* About this exercise: Once you reach the line that holds "s1.tear t e a" in the listing below, output it and every line after it through the line that holds "s.event (decide (t < 64) && s.saving t &&", word for word.
= Beginning of Section =
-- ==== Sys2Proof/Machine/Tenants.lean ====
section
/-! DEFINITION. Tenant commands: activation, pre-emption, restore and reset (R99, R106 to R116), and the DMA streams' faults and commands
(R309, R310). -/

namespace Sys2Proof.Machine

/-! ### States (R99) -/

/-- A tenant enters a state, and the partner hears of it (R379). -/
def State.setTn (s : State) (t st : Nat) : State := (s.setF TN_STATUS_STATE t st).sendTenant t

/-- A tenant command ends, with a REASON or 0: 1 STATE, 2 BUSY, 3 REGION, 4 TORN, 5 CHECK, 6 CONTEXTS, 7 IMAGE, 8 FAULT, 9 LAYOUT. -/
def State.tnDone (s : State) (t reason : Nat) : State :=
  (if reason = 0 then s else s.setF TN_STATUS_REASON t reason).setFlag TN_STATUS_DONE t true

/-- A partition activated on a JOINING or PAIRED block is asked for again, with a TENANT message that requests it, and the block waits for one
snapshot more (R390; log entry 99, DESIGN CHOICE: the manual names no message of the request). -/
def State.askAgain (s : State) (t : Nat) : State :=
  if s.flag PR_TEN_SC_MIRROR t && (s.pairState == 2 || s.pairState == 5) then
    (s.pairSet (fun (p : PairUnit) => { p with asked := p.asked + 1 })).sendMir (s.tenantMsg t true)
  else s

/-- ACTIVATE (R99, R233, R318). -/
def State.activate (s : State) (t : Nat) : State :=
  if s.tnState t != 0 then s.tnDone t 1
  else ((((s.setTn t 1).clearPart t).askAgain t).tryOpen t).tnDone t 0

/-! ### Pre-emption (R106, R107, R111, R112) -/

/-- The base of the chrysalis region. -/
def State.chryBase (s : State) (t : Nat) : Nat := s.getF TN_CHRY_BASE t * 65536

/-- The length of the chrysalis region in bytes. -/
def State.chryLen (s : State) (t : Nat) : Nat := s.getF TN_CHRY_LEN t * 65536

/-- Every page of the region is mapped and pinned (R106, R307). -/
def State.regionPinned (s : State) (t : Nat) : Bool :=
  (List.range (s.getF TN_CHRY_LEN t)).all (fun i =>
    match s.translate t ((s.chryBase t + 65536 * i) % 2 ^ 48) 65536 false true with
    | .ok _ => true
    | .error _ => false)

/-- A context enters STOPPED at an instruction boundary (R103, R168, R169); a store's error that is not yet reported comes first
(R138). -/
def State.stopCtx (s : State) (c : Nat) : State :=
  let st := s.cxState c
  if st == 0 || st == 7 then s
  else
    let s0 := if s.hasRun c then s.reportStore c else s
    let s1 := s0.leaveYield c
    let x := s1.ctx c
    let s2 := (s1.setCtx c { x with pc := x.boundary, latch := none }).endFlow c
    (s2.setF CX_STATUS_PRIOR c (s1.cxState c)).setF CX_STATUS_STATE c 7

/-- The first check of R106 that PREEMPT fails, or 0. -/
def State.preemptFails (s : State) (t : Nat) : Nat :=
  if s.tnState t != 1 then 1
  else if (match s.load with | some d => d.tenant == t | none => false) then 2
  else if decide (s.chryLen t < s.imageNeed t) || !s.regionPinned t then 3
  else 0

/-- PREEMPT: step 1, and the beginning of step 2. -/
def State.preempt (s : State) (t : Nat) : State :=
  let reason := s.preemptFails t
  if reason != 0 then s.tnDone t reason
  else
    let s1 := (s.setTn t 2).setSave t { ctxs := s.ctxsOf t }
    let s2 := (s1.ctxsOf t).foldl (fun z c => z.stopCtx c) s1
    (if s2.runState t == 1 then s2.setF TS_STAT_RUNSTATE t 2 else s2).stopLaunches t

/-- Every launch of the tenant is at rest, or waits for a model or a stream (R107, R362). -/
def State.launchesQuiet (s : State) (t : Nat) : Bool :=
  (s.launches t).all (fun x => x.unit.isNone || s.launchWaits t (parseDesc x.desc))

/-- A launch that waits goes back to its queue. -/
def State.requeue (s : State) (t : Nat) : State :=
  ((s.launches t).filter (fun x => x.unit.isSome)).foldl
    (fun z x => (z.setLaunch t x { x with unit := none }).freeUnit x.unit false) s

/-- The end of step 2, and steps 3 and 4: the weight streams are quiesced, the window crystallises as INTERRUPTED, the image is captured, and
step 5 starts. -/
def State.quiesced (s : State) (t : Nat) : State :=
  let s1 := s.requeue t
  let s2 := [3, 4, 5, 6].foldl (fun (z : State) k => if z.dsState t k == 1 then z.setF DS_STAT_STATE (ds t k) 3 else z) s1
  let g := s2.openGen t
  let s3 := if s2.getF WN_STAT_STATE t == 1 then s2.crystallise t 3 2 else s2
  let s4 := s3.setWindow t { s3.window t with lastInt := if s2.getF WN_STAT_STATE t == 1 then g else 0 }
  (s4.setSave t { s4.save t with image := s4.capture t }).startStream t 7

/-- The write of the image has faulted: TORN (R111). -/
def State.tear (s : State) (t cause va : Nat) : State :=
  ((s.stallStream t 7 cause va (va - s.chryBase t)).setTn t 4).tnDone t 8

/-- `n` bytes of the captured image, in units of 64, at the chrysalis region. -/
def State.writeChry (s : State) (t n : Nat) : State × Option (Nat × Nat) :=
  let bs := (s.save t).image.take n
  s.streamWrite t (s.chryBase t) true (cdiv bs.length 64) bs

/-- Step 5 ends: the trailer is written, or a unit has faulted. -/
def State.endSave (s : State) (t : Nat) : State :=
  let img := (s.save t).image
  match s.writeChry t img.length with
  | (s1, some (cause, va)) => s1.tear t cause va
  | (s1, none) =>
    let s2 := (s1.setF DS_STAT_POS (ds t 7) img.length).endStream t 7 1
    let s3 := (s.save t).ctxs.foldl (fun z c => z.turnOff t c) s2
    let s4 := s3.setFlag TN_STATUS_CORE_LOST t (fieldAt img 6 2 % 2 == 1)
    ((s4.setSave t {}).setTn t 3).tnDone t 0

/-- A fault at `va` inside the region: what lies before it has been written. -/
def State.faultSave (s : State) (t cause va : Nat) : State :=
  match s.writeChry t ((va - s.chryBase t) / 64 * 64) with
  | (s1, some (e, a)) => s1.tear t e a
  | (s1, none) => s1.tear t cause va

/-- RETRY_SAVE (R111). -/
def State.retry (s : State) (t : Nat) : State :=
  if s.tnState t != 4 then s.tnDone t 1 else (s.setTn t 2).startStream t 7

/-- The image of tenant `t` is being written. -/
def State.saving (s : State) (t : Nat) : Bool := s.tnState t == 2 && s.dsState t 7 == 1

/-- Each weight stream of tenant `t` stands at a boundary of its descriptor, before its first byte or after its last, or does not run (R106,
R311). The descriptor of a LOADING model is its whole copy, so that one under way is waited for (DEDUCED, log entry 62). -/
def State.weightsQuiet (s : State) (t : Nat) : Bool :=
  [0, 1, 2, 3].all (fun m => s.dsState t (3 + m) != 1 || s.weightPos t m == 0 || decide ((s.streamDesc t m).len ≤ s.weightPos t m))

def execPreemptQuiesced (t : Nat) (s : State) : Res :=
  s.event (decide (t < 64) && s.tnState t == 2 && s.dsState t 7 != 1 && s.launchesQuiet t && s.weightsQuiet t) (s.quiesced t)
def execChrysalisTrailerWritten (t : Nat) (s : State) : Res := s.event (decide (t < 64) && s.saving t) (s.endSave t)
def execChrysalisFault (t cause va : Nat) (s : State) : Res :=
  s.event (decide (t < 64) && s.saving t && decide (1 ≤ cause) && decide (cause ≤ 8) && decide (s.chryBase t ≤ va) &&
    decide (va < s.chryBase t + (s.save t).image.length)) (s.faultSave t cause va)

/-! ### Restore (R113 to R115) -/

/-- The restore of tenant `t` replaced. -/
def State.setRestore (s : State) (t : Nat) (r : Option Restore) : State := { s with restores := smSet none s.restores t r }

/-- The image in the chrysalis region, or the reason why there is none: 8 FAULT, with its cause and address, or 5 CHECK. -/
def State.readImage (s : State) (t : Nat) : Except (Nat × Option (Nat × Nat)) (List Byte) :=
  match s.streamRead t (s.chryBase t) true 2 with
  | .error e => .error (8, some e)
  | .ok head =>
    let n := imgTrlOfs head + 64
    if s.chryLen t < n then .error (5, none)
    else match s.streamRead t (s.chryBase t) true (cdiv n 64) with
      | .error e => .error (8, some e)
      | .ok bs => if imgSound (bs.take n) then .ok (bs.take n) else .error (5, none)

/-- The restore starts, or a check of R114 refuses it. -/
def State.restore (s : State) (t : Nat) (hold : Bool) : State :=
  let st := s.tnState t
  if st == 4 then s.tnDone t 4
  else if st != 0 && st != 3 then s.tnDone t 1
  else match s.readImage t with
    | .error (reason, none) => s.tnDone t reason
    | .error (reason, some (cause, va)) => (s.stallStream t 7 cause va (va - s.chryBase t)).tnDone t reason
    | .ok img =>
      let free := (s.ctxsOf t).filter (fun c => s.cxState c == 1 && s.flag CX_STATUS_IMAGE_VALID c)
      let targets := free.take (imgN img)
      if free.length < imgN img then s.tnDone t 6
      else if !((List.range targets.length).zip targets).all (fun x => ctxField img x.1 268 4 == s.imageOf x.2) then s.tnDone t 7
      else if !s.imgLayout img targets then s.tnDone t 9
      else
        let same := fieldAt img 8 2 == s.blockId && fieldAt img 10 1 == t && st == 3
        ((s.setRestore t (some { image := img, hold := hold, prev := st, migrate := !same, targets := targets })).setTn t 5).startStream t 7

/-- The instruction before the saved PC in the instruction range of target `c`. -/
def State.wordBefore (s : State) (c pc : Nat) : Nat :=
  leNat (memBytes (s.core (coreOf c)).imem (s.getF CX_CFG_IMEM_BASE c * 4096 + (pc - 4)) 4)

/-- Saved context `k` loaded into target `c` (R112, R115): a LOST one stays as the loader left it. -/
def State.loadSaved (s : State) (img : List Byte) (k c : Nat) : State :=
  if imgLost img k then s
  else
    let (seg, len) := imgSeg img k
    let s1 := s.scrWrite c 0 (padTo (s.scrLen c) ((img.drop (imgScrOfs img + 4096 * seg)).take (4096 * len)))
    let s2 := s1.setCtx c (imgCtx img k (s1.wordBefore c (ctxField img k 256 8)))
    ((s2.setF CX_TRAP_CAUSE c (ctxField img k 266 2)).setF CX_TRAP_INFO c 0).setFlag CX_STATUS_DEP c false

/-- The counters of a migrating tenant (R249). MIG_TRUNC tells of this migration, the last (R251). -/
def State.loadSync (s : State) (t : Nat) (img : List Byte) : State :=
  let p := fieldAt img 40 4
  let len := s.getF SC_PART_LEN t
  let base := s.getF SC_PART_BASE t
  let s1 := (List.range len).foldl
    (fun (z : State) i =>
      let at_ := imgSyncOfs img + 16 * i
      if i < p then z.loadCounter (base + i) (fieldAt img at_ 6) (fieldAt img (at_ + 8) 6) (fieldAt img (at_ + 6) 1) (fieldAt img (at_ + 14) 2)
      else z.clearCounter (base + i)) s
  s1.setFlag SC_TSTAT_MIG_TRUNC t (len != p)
= End of Section =
* Task result:
  | (s1, some (e, a)) => s1.tear t e a
  | (s1, none) => s1.tear t cause va

/-- RETRY_SAVE (R111). -/
def State.retry (s : State) (t : Nat) : State :=
  if s.tnState t != 4 then s.tnDone t 1 else (s.setTn t 2).startStream t 7

/-- The image of tenant `t` is being written. -/
def State.saving (s : State) (t : Nat) : Bool := s.tnState t == 2 && s.dsState t 7 == 1

/-- Each weight stream of tenant `t` stands at a boundary of its descriptor, before its first byte or after its last, or does not run (R106,
R311). The descriptor of a LOADING model is its whole copy, so that one under way is waited for (DEDUCED, log entry 62). -/
def State.weightsQuiet (s : State) (t : Nat) : Bool :=
  [0, 1, 2, 3].all (fun m => s.dsState t (3 + m) != 1 || s.weightPos t m == 0 || decide ((s.streamDesc t m).len ≤ s.weightPos t m))

def execPreemptQuiesced (t : Nat) (s : State) : Res :=
  s.event (decide (t < 64) && s.tnState t == 2 && s.dsState t 7 != 1 && s.launchesQuiet t && s.weightsQuiet t) (s.quiesced t)
def execChrysalisTrailerWritten (t : Nat) (s : State) : Res := s.event (decide (t < 64) && s.saving t) (s.endSave t)
def execChrysalisFault (t cause va : Nat) (s : State) : Res :=
  s.event (decide (t < 64) && s.saving t && decide (1 ≤ cause) && decide (cause ≤ 8) && decide (s.chryBase t ≤ va) &&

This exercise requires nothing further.